Sex is not evil, but God has placed limitations around Venus, so that she may not roam free. Sex is to be placed within a life-long commitment, and should be given full freedom between a husband and wife. To be pure before God, sex is not a casual pastime, nor is it to be done between family members or the same sex.

Mars is the name of the ancient god of War, and he is the god of human weaponry. Weapons are the image of Mars, and those who serve him, honor weapons and recognize the gain of destruction. Those who display weapons, use weapons on people and depend on weapons for security. Those who join the military or the NRA, although they may be doing it for noble reasons, are joining organizations that fundamentally serve Mars.

God has used Mars many times to carry out his will. However, Jesus placed the limitation on those who follow Him to never join Mars, but to do good to one’s enemy, not evil. And God placed the additional limitation on all who use Mars’ power not to kill or oppress the innocent—the civilian or those not guilty of a crime.

Bacchus is the ancient god of parties and drunkenness. We can see an image of him in Fantasia, the original Disney film, riding on a donkey and holding a huge cup of wine. Today, however, Bacchus would just as well hold a bong, a pipe or a needle. To get drunk or high is to serve Bacchus, and to have a lifestyle of it is to declare Bacchus your god. Bacchus courts his worshippers with pleasure and then he keeps them with his promise of feeling no stress or guilt about anything. Bacchus rules on many college campuses, and people hold services to him in their homes on a frequent basis. Many rock concerts are traveling Bacchus worship vehicles and bars and casinos honor him daily.

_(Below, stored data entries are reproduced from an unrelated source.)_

/-- Remote operations of one sender that reach the same bytes land in the order in which they were sent (R186).
(DEDUCED, log 53.) -/
def execRemoteOpArrival (n : Nat) (s : State) : Res :=
  match s.net[n]? with
  | some (.remote op) =>
    match s.keyCore op.key with
    | some core =>
      if s.awake core && !s.remoteBehind (s.net.take n) (.remote op) then .next ((s.takePacket n).remoteIn core op none)
      else s.idle
    | none => s.idle
  | some (.combined ops) =>
    match ops with
    | [] => .next (s.takePacket n)
    | o :: rest => match s.keyCore o.key with
      | some core =>
        if s.awake core && !s.remoteBehind (s.net.take n) (.combined (o :: rest)) then
          .next (ops.foldl (fun s op => s.remoteIn core op none) (s.takePacket n))
        else s.idle
      | none => s.idle
  | _ => s.idle

/-- A held landing is performed once the recall of its id has ended and the eviction buffer takes what must leave (R130);
without a cell for it, or for a record of its lines, it is rejected. (DEDUCED, log 18.) -/
def execHeldLandingRelease (core : Nat) (i : Nat) (s : State) : Res :=
  let k := s.core core
  match k.heldLandings[i]? with
  | none => s.idle
  | some x =>
    let drop (s : State) : State := s.modCore core fun k => { k with heldLandings := dropAt k.heldLandings i }
    let finish (s : State) : Res := .next (((drop s).unreserve core).settleFreeing core)
    let land (s : State) : Res := match s.land core x with
      | .done t => .next (((drop t).settleCells core).settleFreeing core)
      | .wait t => .next t
    if k.landsBehind core (k.heldLandings.take i) x then s.idle
    else match k.landingRecall x.entry x.op.ctx with
      | some j =>
        let ended (s : State) : State := s.modCore core fun k => { k with recalls := dropAt k.recalls j }
        match s.performRecall core x.entry x.op.ctx (recordNeeded x) with
        | .wait t => .next t
        | .done t => land (ended (t.recallDone core x.entry x.op.ctx))
        | .short t _ =>
          if (t.records core x.entry x.op.ctx).any (recordNeeded x) then finish ((ended t).rejectOp core x.op x.member 0x064 .window)
          else land (ended t)
      | none =>
        if s.needsRecall core x.entry x.handle (s.landRegion core x) x.op x.addr then .next (s.startLandingRecall core x) else land s

/-! ### Multicast members and pull reads (R433, R434) -/

def execMulticastArrival (n : Nat) (s : State) : Res :=
  match s.net[n]? with
  | some (.mcastMember m op) =>
    match s.keyCore op.key with
    | some core =>
      if s.awake core && !s.remoteBehind (s.net.take n) (.mcastMember m op) then .next ((s.takePacket n).remoteIn core op (some m))
      else s.idle
    | none => s.idle
  | _ => s.idle

/-- A tenant is confidential (R411). -/
def State.confidential (s : State) (t : Tenant) : Bool :=
  match Tab.get? s.fw.tenants t.toNat with
  | some r => r.confidential
  | none => false

/-- A pull read at a member's window (R434): one that fails steps 1 or 4 of R105 is rejected and counted as R105 has it; one
that finds PB or WD clear is answered WINDOW, and counts nowhere. The status of every failure is WINDOW (R434). (DEDUCED, log
61.) -/
def execPullReadArrival (n : Nat) (s : State) : Res :=
  match s.net[n]? with
  | some (.pullRead g m key off t c rid) =>
    match s.keyCore key with
    | none => s.idle
    | some core =>
      if !s.awake core then s.idle
      else
        let s := s.takePacket n
        let reply (st : CopyStatus) (bs : List Byte) : Res :=
          .next (s.transmit core (.pullReply g t m st bs (!s.confidential t) c rid) true)
        let fail (src : Nat) : Res := .next ((s.count core t src).transmit core (.pullReply g t m .window [] (!s.confidential t) c rid) true)
        match s.winStep1 core key with
        | .dead => fail 0x037
        | .reject => fail 0x053
        | .ok w =>
          if w.len < off + 256 then fail 0x053
          else if w.pb ∧ w.wd then
            match Tab.get? (s.actor core w.owner).regions w.handle with
            | some r =>
              let v := baseView core w.owner
              let addr := r.base + w.off + off
              if s.regionEcc v w.handle r addr 256 then reply .ecc [] else reply .ok (s.regionRead v w.handle r addr 256)
            | none => fail 0x053
          else reply .window []
  | _ => s.idle

/-- The status of an MCST from its merged acknowledgement (R306): a switch that holds no such group answers DEAD with no
member (R432), which R306's "OK when no member failed" would turn into OK; the answer's own STATUS is followed there. (DESIGN
CHOICE, log 69.) -/
def mcstStatus (status : CopyStatus) (members failed : Nat) (allWindow : Bool) : CopyStatus :=
  if status = .dead ∧ members = 0 then .dead else if failed = 0 then .ok else if allWindow then .window else .dead

/-- The remote operation of an aperture form is answered: its operation ends with a status and the last two words of its message
(R306, R307). -/
def State.apertureOne (s : State) (core rid : Nat) (status : CopyStatus) (a2 a3 : Nat) : State :=
  match Tab.get? (s.core core).remotes rid with
  | none => s
  | some r =>
    let s := s.modCore core fun k => { k with remotes := Tab.del k.remotes rid }
    let s := if status = .dead then s.modCore core fun k => k.noteDead core r else s
    (s.endAperture core rid status a2 a3).settleFences core

def State.apertureDone (s : State) (core rid : Nat) (status : CopyStatus) (a2 a3 : Nat) : State :=
  match s.twinRemote core rid with
  | some (c, r) => (s.apertureOne core rid status a2 a3).apertureOne c r status a2 a3
  | none => s.apertureOne core rid status a2 a3

/-- The view of an operation's issuer at its issue (R135). -/
def EngOp.view (o : EngOp) (core : Nat) : View := { core := core, entry := o.entry, ctx := o.ctx, slot := o.slot }

/-- An operation finds its context's slot, its own or a fresh mapping, and the records of what it reads and writes in the pool
(R125, R132, R135, R203): whether it may go on, the state, and the operation in its slot. -/
def State.opView (s : State) (core : Nat) (o : EngOp) (sps : List Span) : Bool × State × EngOp :=
  match (s.core core).slotFor o.ctx o.slot with
  | none => (false, s, o)
  | some (k, slot) =>
    let x := (s.setCore core k).viewIn core o.entry o.ctx sps
    (x.1, x.2, { o with slot := slot })

/-- Earlier fences let the operation move (R196). -/
def Core.fencesMet (k : Core) (now core : Nat) (o : EngOp) : Bool :=
  o.fences.all fun f => !k.writePending now core o.name o.serial f.1 (min f.2 o.seq) &&
    !k.readPending now core o.name o.serial f.1 (min f.2 o.seq)

/-- The issuer of an operation still lives under its name. -/
def State.issuerLives (s : State) (core : Nat) (o : EngOp) : Bool := decide ((s.actor core o.entry).state = .live) && (s.actor core o.entry).name == o.name

/-- An earlier store of the operation's program that waits in the store buffer, or an earlier remote write of it that has not
been performed, reaches one of the ranges: the operation comes behind it (R186, R190). -/
def State.opHeld (s : State) (core : Nat) (o : EngOp) (sps : List Span) : Bool :=
  sps.any fun sp => (s.core core).storeHeld core o.name o.serial o.seq sp || s.remoteMeets core o.name o.serial o.seq sp

/-- Write what an aperture form brings its issuer, while that lives and still waits for it: whether it is written, and the
state. -/
def State.apertureWrite (s : State) (core rid : Nat) (addr : CopyDesc → Nat) (bs : List Byte) : Bool × State :=
  match (s.core core).apert.find? fun o => decide (o.id = rid) with
  | some o => match o.body with
    | .copy _ d =>
      let sp : Span := { home := localHome core (addr d), len := bs.length }
      if addr d = 0 ∨ !s.issuerLives core o ∨ (Tab.get? (s.core core).remotes rid).isNone then (true, s)
      else if s.opHeld core o [sp] then (false, s)
      else
        let x := s.opView core o [sp]
        if !x.1 then (false, x.2.1)
        else match x.2.1.poke (x.2.2.view core) (addr d) bs with
          | .ok t => (true, t)
          | .noCell => (false, x.2.1)
          | .full _ => (false, x.2.1)
    | _ => (true, s)
  | none => (true, s)

/-- The same for both halves of a replicated issuer (R87). -/
def State.apertureWrites (s : State) (core rid : Nat) (addr : CopyDesc → Nat) (bs : List Byte) : Bool × State :=
  let x := s.apertureWrite core rid addr bs
  match s.twinRemote core rid with
  | some (c, r) => if x.1 then x.2.apertureWrite c r addr bs else x
  | none => x

/-- The merged acknowledgement of an MCST: its bitmap is written at RES and the operation completes, with the STATUS of a switch
that holds no such group where that is not OK (R306, R432, R433). (DESIGN CHOICE, log 69.) -/
def execMergedAckArrival (n : Nat) (s : State) : Res :=
  match s.net[n]? with
  | some (.mergedAck g rid status bitmap members failed allWindow) =>
    match s.ownCore g with
    | none => s.idle
    | some core =>
      if !s.awake core then s.idle
      else
        let x := s.apertureWrites core rid (·.res) (leBytes 64 bitmap.toNat)
        if !x.1 then .next x.2
        else .next ((x.2.takePacket n).apertureDone core rid (mcstStatus status members failed allWindow) members failed)
  | _ => s.idle

def execReducedLineArrival (n : Nat) (s : State) : Res :=
  match s.net[n]? with
  | some (.reduced g rid status line contributors members) =>
    match s.ownCore g with
    | none => s.idle
    | some core =>
      if !s.awake core then s.idle
      else
        let x := if status = .ok then s.apertureWrites core rid (·.dst) line else (true, s)
        if !x.1 then .next x.2
        else .next ((x.2.takePacket n).apertureDone core rid status contributors members)
  | _ => s.idle

/-! ### Given regions (R100) -/

/-- A transfer arrives; its source is freed behind it, whatever became of it (R99, R101). -/
def execTransferComplete (n : Nat) (s : State) : Res :=
  match s.net[n]? with
  | some (.transfer t) =>
    let core := nameCore t.dest
    let done (s : State) : Res := .next ((s.takePacket n).freeSource t)
    if s.isLocal t.dest && decide (core = hostPlace) then done (s.discardTransfer gateCore t)
    else if s.isLocal t.dest && s.taking core t.dest && s.flowFirst n (.transfer t) then done (s.receiveTransfer t) else s.idle
  | _ => s.idle

/-! ### Work distributors (R309) -/

/-- The distributor a handle names on a die, where it is in use under its generation. -/
def Die.distOf (d : Die) (h : Word) : Option Distributor :=
  match Tab.get? d.dists (bits h.toNat 0 6) with
  | some x => if x.busy ∧ x.gen = h.extractLsb' 32 16 ∧ !handleBad h then some x else none
  | none => none

/-- The landed index (R309). -/
def Distributor.index (d : Distributor) : Word :=
  BitVec.ofNat 64 (d.next + d.next % d.x * 2 ^ 32 + d.next / d.x * 2 ^ 48)

/-- A close of the distributor that a handle names is on its way there. -/
def State.closing (s : State) (h : Word) : Bool :=
  s.net.any fun p => match p with
    | .wqClose x _ _ _ => x == h
    | _ => false

/-- A close that meets a query comes first (R311). -/
def execWqQueryArrival (n : Nat) (s : State) : Res :=
  match s.net[n]? with
  | some (.wqQuery h t g rid) =>
    if nameModule h ≠ s.mod.num.toNat ∨ s.closing h then s.idle
    else
      let s := s.takePacket n
      let die := bits h.toNat 50 4
      let reply (s : State) (v : Word) : Res := .next (s.transmit (dieCore die) (.response g rid t .ok (leBytes 8 v.toNat)) true)
      match (s.die die).distOf h with
      | none => reply (s.count (dieCore die) t 0x056) (BitVec.allOnes 64)
      | some d =>
        if d.tenant ≠ t then reply (s.count (dieCore die) t 0x056) (BitVec.allOnes 64)
        else if d.x * d.y ≤ d.next then reply s (BitVec.allOnes 64)
        else reply (s.modDie die fun x => { x with dists := Tab.put x.dists (bits h.toNat 0 6) { d with next := d.next + 1 } }) d.index
  | _ => s.idle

However, God is not averse to a party. Jesus attended many parties himself, and drank much wine. Parties are a part of God’s kingdom. But they are limited by God as well. Drinking is okay, but God does not accept into his kingdom a drunk—one who cannot limit oneself. God does not allow of sexual immorality in his parties. And he welcomes the poor and the needy to join.

Mammon was never a god worshipped in a temple in the ancient world, but is Jesus’ name for the god of material possessions and money. Everyone who says that “money is the bottom line” ultimately recognizes Mammon as their god. Advertisements serve Mammon by convincing the populace that they need what they have not even wanted up until then. The business section of the paper is about serving Mammon and who has succeeded in serving it the best. Those who serve Mammon will work just for their own personal gain and desire much. They will see money as the measure of all things, whether worth or security or pleasure or contentment.

The use of money is not evil in itself, but how we use it indicates whether it is a tool or a god in our lives. God told us that our money should be used to meet our basic needs and the rest is to be used to serve the poor. However, if we use money to obtain more for ourselves or if we are always looking for the next thing we can get, then we are not serving God but Mammon.

One or Two Gods?
Jesus was clear and plain. He didn’t say, “It’s really hard to serve two lords.” He said it was impossible. Just can’t be done. Perhaps one could coast along with two lords for a while, but eventually there will be a crisis point. At that point, everyone will know that they have to make a decision—will it be the God of the universe, or my personal god. Will I serve and love Yahweh, the Creator, the God of sacrificial love, the Most High above all gods? Or will I serve my own god whom I have cherished for years? And we may pretend—even for the rest of our lives—that we really can serve two gods. But we can’t. It’s one or the other. And as time goes on, it will be more and more clear. Make your decision. Serve the God of Jesus.